A) Trial 2 has twice as much I– as Trial 3
B) Trial 3 has twice as much S2O82– as Trial 2
C) Trial 3 has half as much S2O32– as Trial 2
D) Trial 2 has half as much starch as Trial 3
I chose A and B for this question
PART 2
Which of the four proposed mechanisms below would be supported by these results? Note: there may be more than one answer.
Mechanism 1:
I^- + I^- > I2^2- (slow)
I2^2- + S2O8^2– > I^2 + SO4^2- (fast)
Mechanism 2:
I2^2- + S2O8^2– > [S2O8xI]^3- (slow)
[S2O8xI]^3- +I^- > I2 + 2SO4^2- (fast)
Mechanism 3:
I^- + S2O8^2– <> [S2O8xI]^3- (fast)
[S2O8xI]^3- + I^- > I2 + 2SO4^2- (slow)
Mechanism 4:
2I^- + S2O8^2– > I2 + 2SO4^2-
I'm really not sure how to answer this part, if anyone can help that would be greatly appreciated!!
I looked part 2 for a bit and by looking at the slow step and using that to figure out the rate law I think it might be mechanism 2, would this be right?
PART 1
To compare Trial 2 and Trial 3, we need to consider the reactant solutions used in each trial.

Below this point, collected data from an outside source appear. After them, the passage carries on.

-- ==== Sys2Proof/Machine/Mailbox.lean ====
section
/-! DEFINITION. The management domain (R261, R262, R307, R328 to R339): staged start, the mailbox and its commands, warm reset,
attestation, and writes of registers that have no row of their own. -/

namespace Sys2Proof.Machine

def onMgmt (f : Mgmt → Mgmt) (s : State) : State := { s with mgmt := f s.mgmt }

/-! ### Registers (R329, R330) -/

/-- The stage register (Table 22.2). -/
def Mgmt.stageWord (m : Mgmt) : W64 :=
  0#23 ++ BitVec.ofBool m.dropped ++ m.error ++ m.accept ++ 0#8 ++ BitVec.ofBool m.retained ++ 0#3 ++ m.stage

/-- A register of BAR 0 as it reads (Table 22.1). (DESIGN CHOICE, log 143, unsafe.) -/
def Mgmt.register (m : Mgmt) (offset : Nat) : W64 :=
  if offset = 0 then m.stageWord
  else if 0x108 ≤ offset ∧ offset ≤ 0x120 then m.args.getD ((offset - 0x108) / 8) 0
  else if offset = 0x128 then 0#48 ++ m.mbcode ++ 0#6 ++ m.mbstat
  else if 0x130 ≤ offset ∧ offset ≤ 0x148 then m.results.getD ((offset - 0x130) / 8) 0
  else if offset = 0x300 then m.evbase
  else if offset = 0x308 then 0#16 ++ m.evhead ++ 0#16 ++ m.events
  else if offset = 0x310 then BitVec.ofBool m.evlost ++ 0#47 ++ m.evtail
  else 0

def Mgmt.arg (m : Mgmt) (i : Nat) : W64 := m.args.getD i 0

/-! ### Staged start (R331) -/

/-- What a stage accepts (Table 22.3): its own classes and those of every earlier stage. (DESIGN CHOICE, log 139, unsafe.) -/
def acceptOf (stage : BitVec 4) : BitVec 16 :=
  if stage = 0#4 then 0x0003 else if stage = 1#4 then 0x0007 else if stage = 2#4 then 0x000f else 0x007f

/-- A stage entered: its accept bits; with S3 the second tier and the Skein links come up. (DESIGN CHOICE, log 139, unsafe.) -/
def enterStage (stage : BitVec 4) (s : State) : State :=
  onMgmt (fun m => { m with
    stage := stage, accept := acceptOf stage, wasS3 := m.wasS3 || stage == 3#4
    skeinUp := if stage = 3#4 then 0xffff else 0, cxlUp := if stage = 3#4 then 0xf else 0 }) s

/-- Four 16-bit lane maps to a word. -/
def lanemapWords (s : State) : List W64 :=
  (List.range 384).map (fun c => laneMap s (4 * c + 3) ++ laneMap s (4 * c + 2) ++ laneMap s (4 * c + 1) ++ laneMap s (4 * c))

/-- A quarantine entry of a status record (Table 19.4), and the sixteen of a Whorl in four words. -/
def quarantineWord (q : Quarantine) : BitVec 16 := 1#1 ++ q.reason ++ BitVec.ofNat 13 q.slot
def Whorl.quarantineWords (h : Whorl) : List W64 :=
  let e := fun i => ((h.quar.map quarantineWord).getD i 0)
  (List.range 4).map (fun i => e (4 * i + 3) ++ e (4 * i + 2) ++ e (4 * i + 1) ++ e (4 * i))

/-- The measurement blocks of R339 as they stand. (DESIGN CHOICE, log 147, safe.) -/
def measure (s : State) : List (List W64) :=
  let hash := fun (block n : Nat) => (List.range n).map (Config.digest block)
  [hash 0 6, (if s.mgmt.imgDigest = [] then hash 1 6 else s.mgmt.imgDigest) ++ [s.mgmt.imgIndex.setWidth 64], [s.mgmt.rollback.setWidth 64] ++ hash 2 12,
    s.mgmt.parts.map (fun p => BitVec.ofNat 16 (look 0 s.mgmt.weights p.1) ++ BitVec.ofNat 16 p.1 ++ BitVec.ofNat 16 p.2.1 ++ BitVec.ofNat 16 p.2.2),
    lanemapWords s ++ (List.range 16).flatMap (fun w => (s.whorl w).quarantineWords)]
/-- DESIGN CHOICE, log 147, safe. -/
def takeMeasurements (s : State) : State := onMgmt (fun m => { m with measured := measure s }) s

/-- What of a Whorl outlives every reset: its quarantined slots, now all out of service (R311, R337). -/
def Whorl.kept (h : Whorl) : Whorl := { Whorl.vacant with quar := h.quar.map (fun q => { q with out := true }) }

/-- PERST_DEASSERTION (R331): the part starts at S0 from its reset state; what the non-volatile store and the fuses hold, the
memories outside the part, and what stands in device memory stay. (DESIGN CHOICE, log 144, unsafe.) -/
def execPerstDeassertion (s : State) : Result :=
  let m := s.mgmt
  .next (takeMeasurements { State.reset with
    agenda := s.agenda, free := s.free, nanotime := s.nanotime, cycle := s.cycle, stamp := s.stamp, mem := s.mem, poison := s.poison, damage := s.damage
    lanemaps := s.lanemaps, whorls := (mapEntries (fun _ h => h.kept) s.whorls).filter (fun e => e.2 != Whorl.vacant)
    retired := s.retired, reads := s.reads
    mgmt := { Mgmt.reset with
      accept := 3, rollback := m.rollback, imgIndex := m.imgIndex, imgDigest := m.imgDigest, bootCount := m.bootCount + 1, lmsUsed := m.lmsUsed, spdm := m.spdm } })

Let's analyze the differences:
Trial 2:
- Reactant Solution A: 10 ml I^-, 5.0 ml S2O3^2-
- Reactant Solution B: 5 ml S2O8^2-, 1 ml starch
- Time to react: 20 seconds
Trial 3:
- Reactant Solution A: 5 ml I^-, 5.0 ml S2O3^2-
- Reactant Solution B: 10 ml S2O8^2-, 1 ml starch
- Time to react: 20 seconds
Now, let's analyze the statements:
A) Trial 2 has twice as much I– as Trial 3:
- In Trial 2, Reactant Solution A contains 10 ml of I^-
- In Trial 3, Reactant Solution A contains 5 ml of I^-
- Therefore, Trial 2 has twice as much I^- as Trial 3.
B) Trial 3 has twice as much S2O82– as Trial 2:
- In Trial 2, Reactant Solution B contains 5 ml of S2O8^2-
- In Trial 3, Reactant Solution B contains 10 ml of S2O8^2-
- Therefore, Trial 3 has twice as much S2O82– as Trial 2.

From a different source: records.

-- ==== Sys2Proof/Decode.lean ====
section
/-! DEFINITION. The decoder of R151 and R152, total on any two words and on any bytes, one function per major of Table 7.7;
after it the encoder. Every word Table 7.7 does not define is rejected, by the reason R152 gives. -/

namespace Sys2Proof

/-- Why a word is no instruction (R152), or why bytes hold no words at all. -/
inductive Reject where
  | unassignedMajor
  | illegalFn
  | reservedBits
  | immediate
  | select
  | pattern
  | tooShort
  deriving DecidableEq, Repr

/-- Bits `lo` to `lo + n - 1` of a word. -/
def fld (w : W32) (lo n : Nat) : BitVec n := w.extractLsb' lo n

/-- Bit `i` of a word. -/
def bit (w : W32) (i : Nat) : Bool := w.getLsbD i

/-- The instruction, if its word's reserved bits are zero (R146, R150). -/
def checked (zero : Prop) [Decidable zero] (i : Instr) : Except Reject Instr :=
  if zero then .ok i else .error .reservedBits

/-- Major 0x00: SADD SSUB SMUL SMULH SMULHU SAND SOR SXOR (Table 7.7). -/
noncomputable def dec00 (w0 : W32) : Except Reject Instr :=
  match (fld w0 2 3).toNat with
  | 0 => .ok (.sadd (fld w0 19 7) (fld w0 12 7) (fld w0 5 7) (bit w0 1) (bit w0 0))
  | 1 => .ok (.ssub (fld w0 19 7) (fld w0 12 7) (fld w0 5 7) (bit w0 1) (bit w0 0))
  | 2 => .ok (.smul (fld w0 19 7) (fld w0 12 7) (fld w0 5 7) (bit w0 1) (bit w0 0))
  | 3 => .ok (.smulh (fld w0 19 7) (fld w0 12 7) (fld w0 5 7) (bit w0 1) (bit w0 0))
  | 4 => .ok (.smulhu (fld w0 19 7) (fld w0 12 7) (fld w0 5 7) (bit w0 1) (bit w0 0))
  | 5 => .ok (.sand (fld w0 19 7) (fld w0 12 7) (fld w0 5 7) (bit w0 1) (bit w0 0))
  | 6 => .ok (.sor (fld w0 19 7) (fld w0 12 7) (fld w0 5 7) (bit w0 1) (bit w0 0))
  | 7 => .ok (.sxor (fld w0 19 7) (fld w0 12 7) (fld w0 5 7) (bit w0 1) (bit w0 0))
  | _ => .error .illegalFn

/-- Major 0x01: SSHL SSHR SSRA SMIN SMAX SMINU SMAXU SANDN (Table 7.7). -/
noncomputable def dec01 (w0 : W32) : Except Reject Instr :=
  match (fld w0 2 3).toNat with
  | 0 => .ok (.sshl (fld w0 19 7) (fld w0 12 7) (fld w0 5 7) (bit w0 1) (bit w0 0))
  | 1 => .ok (.sshr (fld w0 19 7) (fld w0 12 7) (fld w0 5 7) (bit w0 1) (bit w0 0))
  | 2 => .ok (.ssra (fld w0 19 7) (fld w0 12 7) (fld w0 5 7) (bit w0 1) (bit w0 0))
  | 3 => .ok (.smin (fld w0 19 7) (fld w0 12 7) (fld w0 5 7) (bit w0 1) (bit w0 0))
  | 4 => .ok (.smax (fld w0 19 7) (fld w0 12 7) (fld w0 5 7) (bit w0 1) (bit w0 0))
  | 5 => .ok (.sminu (fld w0 19 7) (fld w0 12 7) (fld w0 5 7) (bit w0 1) (bit w0 0))
  | 6 => .ok (.smaxu (fld w0 19 7) (fld w0 12 7) (fld w0 5 7) (bit w0 1) (bit w0 0))
  | 7 => .ok (.sandn (fld w0 19 7) (fld w0 12 7) (fld w0 5 7) (bit w0 1) (bit w0 0))
  | _ => .error .illegalFn

/-- Major 0x02: SCEQ SCNE SCLT SCLE SCLTU SCLEU SSEL SCBIT (Table 7.7). -/
noncomputable def dec02 (w0 : W32) : Except Reject Instr :=
  match (fld w0 2 3).toNat with
  | 0 => .ok (.sceq (fld w0 19 7) (fld w0 12 7) (fld w0 5 7) (bit w0 1) (bit w0 0))
  | 1 => .ok (.scne (fld w0 19 7) (fld w0 12 7) (fld w0 5 7) (bit w0 1) (bit w0 0))
  | 2 => .ok (.sclt (fld w0 19 7) (fld w0 12 7) (fld w0 5 7) (bit w0 1) (bit w0 0))
  | 3 => .ok (.scle (fld w0 19 7) (fld w0 12 7) (fld w0 5 7) (bit w0 1) (bit w0 0))
  | 4 => .ok (.scltu (fld w0 19 7) (fld w0 12 7) (fld w0 5 7) (bit w0 1) (bit w0 0))
  | 5 => .ok (.scleu (fld w0 19 7) (fld w0 12 7) (fld w0 5 7) (bit w0 1) (bit w0 0))
  | 6 => .ok (.ssel (fld w0 19 7) (fld w0 12 7) (fld w0 5 7) (bit w0 1) (bit w0 0))
  | 7 => .ok (.scbit (fld w0 19 7) (fld w0 12 7) (fld w0 5 7) (bit w0 1) (bit w0 0))
  | _ => .error .illegalFn

/-- Major 0x03: SADDI SANDI SORI SXORI SSHLI SSHRI SSRAI SCLTI (Table 7.7). -/
noncomputable def dec03 (w0 : W32) : Except Reject Instr :=
  match (fld w0 1 3).toNat with
  | 0 => .ok (.saddi (fld w0 19 7) (fld w0 12 7) (fld w0 4 8) (bit w0 0))
  | 1 => .ok (.sandi (fld w0 19 7) (fld w0 12 7) (fld w0 4 8) (bit w0 0))
  | 2 => .ok (.sori (fld w0 19 7) (fld w0 12 7) (fld w0 4 8) (bit w0 0))
  | 3 => .ok (.sxori (fld w0 19 7) (fld w0 12 7) (fld w0 4 8) (bit w0 0))
  | 4 => if (fld w0 4 8).toNat < 64 then .ok (.sshli (fld w0 19 7) (fld w0 12 7) (fld w0 4 8) (bit w0 0)) else .error
      .immediate
  | 5 => if (fld w0 4 8).toNat < 64 then .ok (.sshri (fld w0 19 7) (fld w0 12 7) (fld w0 4 8) (bit w0 0)) else .error
      .immediate
  | 6 => if (fld w0 4 8).toNat < 64 then .ok (.ssrai (fld w0 19 7) (fld w0 12 7) (fld w0 4 8) (bit w0 0)) else .error
      .immediate
  | 7 => .ok (.sclti (fld w0 19 7) (fld w0 12 7) (fld w0 4 8) (bit w0 0))
  | _ => .error .illegalFn

/-- Major 0x04: SMOVI (Table 7.7). -/
noncomputable def dec04 (w0 : W32) : Except Reject Instr :=
  .ok (.smovi (fld w0 19 7) (fld w0 0 19))

/-- Major 0x05: SINSH (Table 7.7). -/
noncomputable def dec05 (w0 : W32) : Except Reject Instr :=
  checked (w0 &&& 0x00010000#32 = 0#32) (.sinsh (fld w0 19 7) (fld w0 17 2) (fld w0 0 16))

/-- Major 0x06: SGETX SSETX SANDX SANDNX SORX SPOPC SFFS SFULLX (Table 7.7). -/
noncomputable def dec06 (w0 : W32) : Except Reject Instr :=
  match (fld w0 2 3).toNat with
  | 0 => checked (w0 &&& 0x0007ffe3#32 = 0#32) (.sgetx (fld w0 19 7))
  | 1 => checked (w0 &&& 0x03f80fe1#32 = 0#32) (.ssetx (fld w0 12 7) (bit w0 1))
  | 2 => checked (w0 &&& 0x00000fe1#32 = 0#32) (.sandx (fld w0 19 7) (fld w0 12 7) (bit w0 1))
  | 3 => checked (w0 &&& 0x00000fe1#32 = 0#32) (.sandnx (fld w0 19 7) (fld w0 12 7) (bit w0 1))
  | 4 => checked (w0 &&& 0x00000fe1#32 = 0#32) (.sorx (fld w0 19 7) (fld w0 12 7) (bit w0 1))
  | 5 => checked (w0 &&& 0x00000fe1#32 = 0#32) (.spopc (fld w0 19 7) (fld w0 12 7) (bit w0 1))
  | 6 => checked (w0 &&& 0x00000fe1#32 = 0#32) (.sffs (fld w0 19 7) (fld w0 12 7) (bit w0 1))
  | 7 => checked (w0 &&& 0x0007ffe3#32 = 0#32) (.sfullx (fld w0 19 7))
  | _ => .error .illegalFn

/-- Major 0x07: SCLZ SCTZ SBREV SBSWAP SEXTB SEXTH SEXTW SZEXTW (Table 7.7). -/
noncomputable def dec07 (w0 : W32) : Except Reject Instr :=
  match (fld w0 2 3).toNat with
  | 0 => checked (w0 &&& 0x00000fe1#32 = 0#32) (.sclz (fld w0 19 7) (fld w0 12 7) (bit w0 1))
  | 1 => checked (w0 &&& 0x00000fe1#32 = 0#32) (.sctz (fld w0 19 7) (fld w0 12 7) (bit w0 1))
  | 2 => checked (w0 &&& 0x00000fe1#32 = 0#32) (.sbrev (fld w0 19 7) (fld w0 12 7) (bit w0 1))
  | 3 => checked (w0 &&& 0x00000fe1#32 = 0#32) (.sbswap (fld w0 19 7) (fld w0 12 7) (bit w0 1))
  | 4 => checked (w0 &&& 0x00000fe1#32 = 0#32) (.sextb (fld w0 19 7) (fld w0 12 7) (bit w0 1))
  | 5 => checked (w0 &&& 0x00000fe1#32 = 0#32) (.sexth (fld w0 19 7) (fld w0 12 7) (bit w0 1))
  | 6 => checked (w0 &&& 0x00000fe1#32 = 0#32) (.sextw (fld w0 19 7) (fld w0 12 7) (bit w0 1))
  | 7 => checked (w0 &&& 0x00000fe1#32 = 0#32) (.szextw (fld w0 19 7) (fld w0 12 7) (bit w0 1))
  | _ => .error .illegalFn

/-- Major 0x08: BR BRXZ BRXNZ BRXALL CALL (Table 7.7). -/
noncomputable def dec08 (w0 : W32) : Except Reject Instr :=
  match (fld w0 22 4).toNat with
  | 0 => .ok (.br (fld w0 0 22))
  | 1 => .ok (.brxz (fld w0 0 22))
  | 2 => .ok (.brxnz (fld w0 0 22))
  | 3 => .ok (.brxall (fld w0 0 22))
  | 4 => .ok (.call (fld w0 0 22))
  | _ => .error .illegalFn

/-- Major 0x09: BRZ BRNZ BRNEG BRPOS (Table 7.7). -/
noncomputable def dec09 (w0 : W32) : Except Reject Instr :=
  match (fld w0 22 4).toNat with
  | 0 => .ok (.brz (fld w0 15 7) (bit w0 14) (fld w0 0 14))
  | 1 => .ok (.brnz (fld w0 15 7) (bit w0 14) (fld w0 0 14))
  | 2 => .ok (.brneg (fld w0 15 7) (bit w0 14) (fld w0 0 14))
  | 3 => .ok (.brpos (fld w0 15 7) (bit w0 14) (fld w0 0 14))
  | _ => .error .illegalFn

/-- Major 0x0a: JMPR CALLR RET (Table 7.7). -/
noncomputable def dec0a (w0 : W32) : Except Reject Instr :=
  match (fld w0 2 3).toNat with
  | 0 => checked (w0 &&& 0x03f80fe1#32 = 0#32) (.jmpr (fld w0 12 7) (bit w0 1))
  | 1 => checked (w0 &&& 0x03f80fe1#32 = 0#32) (.callr (fld w0 12 7) (bit w0 1))
  | 2 => checked (w0 &&& 0x03ffffe3#32 = 0#32) (.ret)
  | _ => .error .illegalFn

/-- Major 0x0b: SMFR SMTR (Table 7.7). -/
noncomputable def dec0b (w0 : W32) : Except Reject Instr :=
  match (fld w0 4 3).toNat with
  | 0 => checked (w0 &&& 0x0000000f#32 = 0#32) (.smfr (fld w0 19 7) (fld w0 7 12))
  | 1 => checked (w0 &&& 0x0000000e#32 = 0#32) (.smtr (fld w0 19 7) (fld w0 7 12) (bit w0 0))
  | _ => .error .illegalFn

/-- Major 0x0c: NOP YIELD HALT TRAP TRET SPECBAR SLEEP BKPT (Table 7.7). -/
noncomputable def dec0c (w0 : W32) : Except Reject Instr :=
  match (fld w0 2 3).toNat with
  | 0 => checked (w0 &&& 0x03ffffe3#32 = 0#32) (.nop)
  | 1 => checked (w0 &&& 0x03ffffe3#32 = 0#32) (.yield)
  | 2 => checked (w0 &&& 0x03ffffe3#32 = 0#32) (.halt)
  | 3 => checked (w0 &&& 0x03ffe003#32 = 0#32) (.trap (fld w0 5 8))
  | 4 => checked (w0 &&& 0x03ffffe3#32 = 0#32) (.tret)
  | 5 => checked (w0 &&& 0x03ffffe3#32 = 0#32) (.specbar)
  | 6 => checked (w0 &&& 0x03f80fe1#32 = 0#32) (.sleep (fld w0 12 7) (bit w0 1))
  | 7 => checked (w0 &&& 0x03ffffe3#32 = 0#32) (.bkpt)
  | _ => .error .illegalFn

/-- Major 0x0d: WAITC WAITR WAITS (Table 7.7). -/
noncomputable def dec0d (w0 : W32) : Except Reject Instr :=
  match (fld w0 2 3).toNat with
  | 0 => checked (w0 &&& 0x00780fe2#32 = 0#32) (.waitc (fld w0 23 3) (fld w0 12 7) (bit w0 0))
  | 1 => checked (w0 &&& 0x03f80fe3#32 = 0#32) (.waitr (fld w0 12 7))
  | 2 => checked (w0 &&& 0x03f80fe3#32 = 0#32) (.waits (fld w0 12 7))
  | _ => .error .illegalFn

/-- Major 0x0e: BARA BARW BARAW BARI (Table 7.7). -/
noncomputable def dec0e (w0 : W32) : Except Reject Instr :=
  match (fld w0 3 3).toNat with
  | 0 => checked (w0 &&& 0x00000006#32 = 0#32) (.bara (fld w0 19 7) (fld w0 14 5) (fld w0 7 7) (bit w0 6) (bit w0 0))
  | 1 => checked (w0 &&& 0x03f80006#32 = 0#32) (.barw (fld w0 14 5) (fld w0 7 7) (bit w0 6) (bit w0 0))
  | 2 => checked (w0 &&& 0x00000006#32 = 0#32) (.baraw (fld w0 19 7) (fld w0 14 5) (fld w0 7 7) (bit w0 6) (bit w0 0))
  | 3 => checked (w0 &&& 0x03f80006#32 = 0#32) (.bari (fld w0 14 5) (fld w0 7 7) (bit w0 6) (bit w0 0))
  | _ => .error .illegalFn

/-- Major 0x0f: PBLK (Table 7.7). -/
noncomputable def dec0f (w0 : W32) : Except Reject Instr :=
  if (fld w0 8 8) >>> ((fld w0 16 3).toNat + 1) = 0#8 then checked (w0 &&& 0x000000fe#32 = 0#32) (.pblk (fld w0 19 7)
    (fld w0 16 3) (fld w0 8 8) (bit w0 0)) else .error .pattern

/-- Major 0x10: SLDB SLDH SLDW SLDD SLDBS SLDHS SLDWS (Table 7.7). -/
noncomputable def dec10 (w0 : W32) : Except Reject Instr :=
  match (fld w0 3 3).toNat with
  | 0 => checked (w0 &&& 0x00000002#32 = 0#32) (.sldb (fld w0 19 7) (fld w0 12 7) (fld w0 6 6) (bit w0 2) (bit w0 0))
  | 1 => checked (w0 &&& 0x00000002#32 = 0#32) (.sldh (fld w0 19 7) (fld w0 12 7) (fld w0 6 6) (bit w0 2) (bit w0 0))
  | 2 => checked (w0 &&& 0x00000002#32 = 0#32) (.sldw (fld w0 19 7) (fld w0 12 7) (fld w0 6 6) (bit w0 2) (bit w0 0))
  | 3 => checked (w0 &&& 0x00000002#32 = 0#32) (.sldd (fld w0 19 7) (fld w0 12 7) (fld w0 6 6) (bit w0 2) (bit w0 0))
  | 4 => checked (w0 &&& 0x00000002#32 = 0#32) (.sldbs (fld w0 19 7) (fld w0 12 7) (fld w0 6 6) (bit w0 2) (bit w0 0))
  | 5 => checked (w0 &&& 0x00000002#32 = 0#32) (.sldhs (fld w0 19 7) (fld w0 12 7) (fld w0 6 6) (bit w0 2) (bit w0 0))
  | 6 => checked (w0 &&& 0x00000002#32 = 0#32) (.sldws (fld w0 19 7) (fld w0 12 7) (fld w0 6 6) (bit w0 2) (bit w0 0))
  | _ => .error .illegalFn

Therefore, both A) and B) are correct responses.
PART 2
To determine which proposed mechanisms would be supported by the given results, we need to analyze the reaction outcomes in each trial.
In Trial 1:
- Reactant Solution A: 10 ml I^-, 5.0 ml S2O3^2-
- Reactant Solution B: 10 ml S2O8^2-, 1 ml starch
- Time to react: 10 seconds
In Trial 2:
- Reactant Solution A: 10 ml I^-, 5.0 ml S2O3^2-
- Reactant Solution B: 5 ml S2O8^2-, 1 ml starch
- Time to react: 20 seconds
In Trial 3:
- Reactant Solution A: 5 ml I^-, 5.0 ml S2O3^2-
- Reactant Solution B: 10 ml S2O8^2-, 1 ml starch
- Time to react: 20 seconds
From the given information, it is evident that the reaction rate differs between trials. To analyze the mechanisms, we need to compare the reactant combinations and the observed reaction rates. Let's examine each proposed mechanism:
Mechanism 1:
This mechanism assumes that the reaction between I^- and S2O8^2- is the slow step. However, since the reaction time differs in each trial, Mechanism 1 is not supported.
Mechanism 2:
This mechanism proposes a slow step where I2^2- reacts with S2O8^2- to form [S2O8xI]^3-. Given that different reactant combinations yield different reaction rates, Mechanism 2 is not supported.
Mechanism 3:
This mechanism assumes a fast step where I^- reacts with S2O8^2- to form [S2O8xI]^3- with an equilibrium. However, if the reaction rate differs between trials, this mechanism is not supported.
Mechanism 4:
This mechanism proposes a direct reaction between 2I^- and S2O8^2- to form I2 and 2SO4^2-. Since the reaction rate seems to vary among trials, it suggests that this direct reaction occurs. Therefore, Mechanism 4 is supported by the given results.
In conclusion, Mechanism 4 is the supported mechanism based on the given experimental results.